> > Can you point out "jargon" in any of my posts?
>>
>> Yoshie
>
>Well, since I don't save your posts, I'll have to rely on the only one I
>have.
>
>"We have seen that the capitalistic mode of production thrust
>its way into a society of commodity-producers, of individual
>producers, whose social bond was the exchange of their products. But
>every society based upon the production of commodities has this
>peculiarity: that the producers have lost control over their own
>social inter-relations."
>
>Say this out loud to a guy sweeping floors or to a woman washing dishes. Or,
>for that matter, to a person toiling at a computer for a large company. What
>do you suppose they'd say in response? Might the word "Huh?" be muttered?
>
>Many of your posts contain the type of jargon quoted above (either written
>by you or by someone else). You obviously exist in an orbit where it is
>understood. And, as kelley reminded me, this is such a place. My only
>question is, Does this jargon relate to the everyday lives of average
>people? Or is LBO Talk simply an intellectual circle jerk?

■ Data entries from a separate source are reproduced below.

-- ==== Sys2Proof/Machine/RoundOps.lean ====
section
/-! DEFINITION. NOP and the round primitives (spec/40_aes_round_ops.md R112 to R119). -/

namespace Sys2Proof.Machine

/-- NOP: ERR <- 0 and nothing else (R112). -/
def execNop (s : State) : Outcome := s.complete (.ok s)

/-- SUBBYTES (R113); no gate. -/
def execSubbytes (s : State) : Outcome := s.complete (.ok (s.setBlk (subBytes s.blk)))

/-- INVSUBBYTES (R114); no gate. -/
def execInvsubbytes (s : State) : Outcome := s.complete (.ok (s.setBlk (invSubBytes s.blk)))

/-- SHIFTROWS (R115); no gate. -/
def execShiftrows (s : State) : Outcome := s.complete (.ok (s.setBlk (shiftRows s.blk)))

/-- INVSHIFTROWS (R116); no gate. -/
def execInvshiftrows (s : State) : Outcome := s.complete (.ok (s.setBlk (invShiftRows s.blk)))

/-- MIXCOLUMNS (R117); no gate. -/
def execMixcolumns (s : State) : Outcome := s.complete (.ok (s.setBlk (mixColumns s.blk)))

/-- INVMIXCOLUMNS (R118); no gate. -/
def execInvmixcolumns (s : State) : Outcome := s.complete (.ok (s.setBlk (invMixColumns s.blk)))

/-- ADDROUNDKEY rnd: the field check before the gate (R119; spec/60_exceptions.md R263, R264, R267). -/
def execAddroundkey (rnd : Nat) (s : State) : Outcome :=
  s.complete
    (if rnd > 10 then .error .badRound
     else if s.kv = false then .error .noKey
     else .ok (s.setBlk (addRoundKey s.w s.blk rnd)))

end Sys2Proof.Machine
end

Does everything have to "relate to the everyday lives of average people"? Since when did that become the measure of all discourse? How much does a biography of Michael O'Donoghue relate to the everyday lives of average people? A lot of ordinary folks might find him disturbing, weird, or repulsive.
There's a lot of nonsense in "common sense"; what seems simple and obvious often depends on a lot of inherited and unexamined ideology. Challenging that takes time and makes people uncomfortable, but you could never have any kind of seriously radical agenda without challenging it. So there's something deeply conservative about calls to simplicity.